■ What is required: Nothing outside the range is wanted. Repeat exactly the lines below from the one with "1 => some 0x1FFF0000" through the one with "4 | .restarting => 5".
── Records for the task
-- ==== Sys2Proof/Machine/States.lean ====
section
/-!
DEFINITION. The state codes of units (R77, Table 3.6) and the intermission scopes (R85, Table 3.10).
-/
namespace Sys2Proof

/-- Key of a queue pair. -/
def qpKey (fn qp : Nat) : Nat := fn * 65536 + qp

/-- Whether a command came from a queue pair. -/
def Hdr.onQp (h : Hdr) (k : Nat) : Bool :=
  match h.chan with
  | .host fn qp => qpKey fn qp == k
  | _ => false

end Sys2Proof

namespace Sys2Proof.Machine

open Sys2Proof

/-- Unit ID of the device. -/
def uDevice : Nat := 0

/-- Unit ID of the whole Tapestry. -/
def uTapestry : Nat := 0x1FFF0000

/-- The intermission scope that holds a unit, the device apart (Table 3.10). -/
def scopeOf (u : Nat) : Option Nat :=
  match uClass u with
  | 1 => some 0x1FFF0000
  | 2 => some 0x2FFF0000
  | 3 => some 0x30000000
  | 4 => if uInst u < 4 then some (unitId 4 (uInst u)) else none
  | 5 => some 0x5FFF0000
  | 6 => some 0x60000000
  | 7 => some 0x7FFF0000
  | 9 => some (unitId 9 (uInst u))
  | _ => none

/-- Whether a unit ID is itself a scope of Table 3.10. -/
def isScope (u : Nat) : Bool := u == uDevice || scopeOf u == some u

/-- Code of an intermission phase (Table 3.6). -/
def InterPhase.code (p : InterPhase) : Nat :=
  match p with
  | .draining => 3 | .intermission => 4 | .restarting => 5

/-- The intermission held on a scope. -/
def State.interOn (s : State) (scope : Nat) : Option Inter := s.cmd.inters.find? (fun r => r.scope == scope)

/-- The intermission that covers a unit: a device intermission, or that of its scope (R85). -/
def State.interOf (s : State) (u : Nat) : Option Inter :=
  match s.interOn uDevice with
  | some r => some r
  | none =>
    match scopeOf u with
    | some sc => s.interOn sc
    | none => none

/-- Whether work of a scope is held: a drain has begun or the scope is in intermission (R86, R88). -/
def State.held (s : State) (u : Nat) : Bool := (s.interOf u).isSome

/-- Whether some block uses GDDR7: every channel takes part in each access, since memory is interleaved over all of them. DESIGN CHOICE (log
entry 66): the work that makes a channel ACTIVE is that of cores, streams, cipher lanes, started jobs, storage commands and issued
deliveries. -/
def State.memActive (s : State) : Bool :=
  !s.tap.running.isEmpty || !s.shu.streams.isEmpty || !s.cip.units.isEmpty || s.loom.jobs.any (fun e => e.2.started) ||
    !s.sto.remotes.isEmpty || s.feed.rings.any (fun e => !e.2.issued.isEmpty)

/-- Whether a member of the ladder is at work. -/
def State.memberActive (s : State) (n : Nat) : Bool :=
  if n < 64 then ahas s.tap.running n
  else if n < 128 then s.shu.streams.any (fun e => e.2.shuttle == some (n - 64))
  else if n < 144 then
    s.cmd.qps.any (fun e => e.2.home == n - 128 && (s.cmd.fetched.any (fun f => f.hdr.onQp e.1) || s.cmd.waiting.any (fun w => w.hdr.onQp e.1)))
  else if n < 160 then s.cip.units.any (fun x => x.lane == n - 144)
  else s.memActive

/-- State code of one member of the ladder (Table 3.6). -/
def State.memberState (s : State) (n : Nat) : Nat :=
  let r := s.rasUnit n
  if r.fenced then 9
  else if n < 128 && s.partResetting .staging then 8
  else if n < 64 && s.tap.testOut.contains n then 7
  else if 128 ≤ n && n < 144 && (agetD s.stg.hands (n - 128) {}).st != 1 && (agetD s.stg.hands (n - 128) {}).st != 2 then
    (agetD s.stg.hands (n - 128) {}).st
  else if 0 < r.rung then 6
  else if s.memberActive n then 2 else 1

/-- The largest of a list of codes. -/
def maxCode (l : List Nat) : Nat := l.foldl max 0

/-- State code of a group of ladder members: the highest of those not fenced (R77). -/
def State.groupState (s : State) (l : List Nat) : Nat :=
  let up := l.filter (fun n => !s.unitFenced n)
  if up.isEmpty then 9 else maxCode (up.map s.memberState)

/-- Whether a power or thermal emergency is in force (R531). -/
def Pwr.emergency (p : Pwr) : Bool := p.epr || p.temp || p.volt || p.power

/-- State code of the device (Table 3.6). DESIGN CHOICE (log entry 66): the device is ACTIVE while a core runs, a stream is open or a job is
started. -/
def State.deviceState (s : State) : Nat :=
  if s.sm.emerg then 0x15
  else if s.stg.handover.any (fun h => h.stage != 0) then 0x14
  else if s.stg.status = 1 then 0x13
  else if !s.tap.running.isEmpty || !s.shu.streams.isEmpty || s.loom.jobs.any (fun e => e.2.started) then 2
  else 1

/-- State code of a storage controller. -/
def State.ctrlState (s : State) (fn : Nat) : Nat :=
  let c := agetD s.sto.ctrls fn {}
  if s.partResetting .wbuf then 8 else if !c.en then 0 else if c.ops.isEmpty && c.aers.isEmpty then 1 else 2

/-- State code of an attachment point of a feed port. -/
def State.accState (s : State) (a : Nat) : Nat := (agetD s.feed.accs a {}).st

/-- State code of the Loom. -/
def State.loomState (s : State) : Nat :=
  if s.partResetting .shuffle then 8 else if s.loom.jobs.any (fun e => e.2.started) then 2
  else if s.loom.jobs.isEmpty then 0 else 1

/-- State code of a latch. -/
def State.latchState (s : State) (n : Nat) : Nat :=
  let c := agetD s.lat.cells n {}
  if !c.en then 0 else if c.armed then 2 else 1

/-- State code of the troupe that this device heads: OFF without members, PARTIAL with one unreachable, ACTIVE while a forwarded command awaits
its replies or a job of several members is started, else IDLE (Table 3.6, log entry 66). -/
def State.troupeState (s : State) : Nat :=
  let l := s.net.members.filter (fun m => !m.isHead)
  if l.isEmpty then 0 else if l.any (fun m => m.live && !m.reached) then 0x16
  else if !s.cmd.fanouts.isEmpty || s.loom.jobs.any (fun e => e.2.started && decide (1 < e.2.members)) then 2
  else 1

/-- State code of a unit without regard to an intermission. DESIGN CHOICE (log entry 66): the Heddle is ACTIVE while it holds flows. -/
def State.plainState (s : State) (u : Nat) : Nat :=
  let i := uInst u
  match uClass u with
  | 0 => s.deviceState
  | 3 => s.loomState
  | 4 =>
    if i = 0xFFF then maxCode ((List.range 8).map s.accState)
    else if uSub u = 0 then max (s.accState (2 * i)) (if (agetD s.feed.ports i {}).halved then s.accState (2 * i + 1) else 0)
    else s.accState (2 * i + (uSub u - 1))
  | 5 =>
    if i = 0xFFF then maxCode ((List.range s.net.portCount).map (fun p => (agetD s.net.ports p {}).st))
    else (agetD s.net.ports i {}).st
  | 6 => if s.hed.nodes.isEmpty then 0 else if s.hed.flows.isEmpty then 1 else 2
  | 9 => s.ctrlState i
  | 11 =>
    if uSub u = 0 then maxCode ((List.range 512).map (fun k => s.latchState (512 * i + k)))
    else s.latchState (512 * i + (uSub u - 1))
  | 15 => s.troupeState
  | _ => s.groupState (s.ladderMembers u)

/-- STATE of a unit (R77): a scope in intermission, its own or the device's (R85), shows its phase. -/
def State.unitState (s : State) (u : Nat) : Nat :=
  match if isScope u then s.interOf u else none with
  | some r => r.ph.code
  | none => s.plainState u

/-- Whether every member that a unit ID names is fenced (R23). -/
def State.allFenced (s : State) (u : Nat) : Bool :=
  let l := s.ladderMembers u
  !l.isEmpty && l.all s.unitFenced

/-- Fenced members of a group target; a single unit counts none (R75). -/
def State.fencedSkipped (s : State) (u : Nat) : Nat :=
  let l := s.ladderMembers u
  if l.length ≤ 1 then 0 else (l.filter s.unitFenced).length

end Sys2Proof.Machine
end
────
■ Reply:
  | 1 => some 0x1FFF0000
  | 2 => some 0x2FFF0000
  | 3 => some 0x30000000
  | 4 => if uInst u < 4 then some (unitId 4 (uInst u)) else none
  | 5 => some 0x5FFF0000
  | 6 => some 0x60000000
  | 7 => some 0x7FFF0000
  | 9 => some (unitId 9 (uInst u))
  | _ => none

/-- Whether a unit ID is itself a scope of Table 3.10. -/
def isScope (u : Nat) : Bool := u == uDevice || scopeOf u == some u

/-- Code of an intermission phase (Table 3.6). -/
def InterPhase.code (p : InterPhase) : Nat :=
  match p with
  | .draining => 3 | .intermission => 4 | .restarting => 5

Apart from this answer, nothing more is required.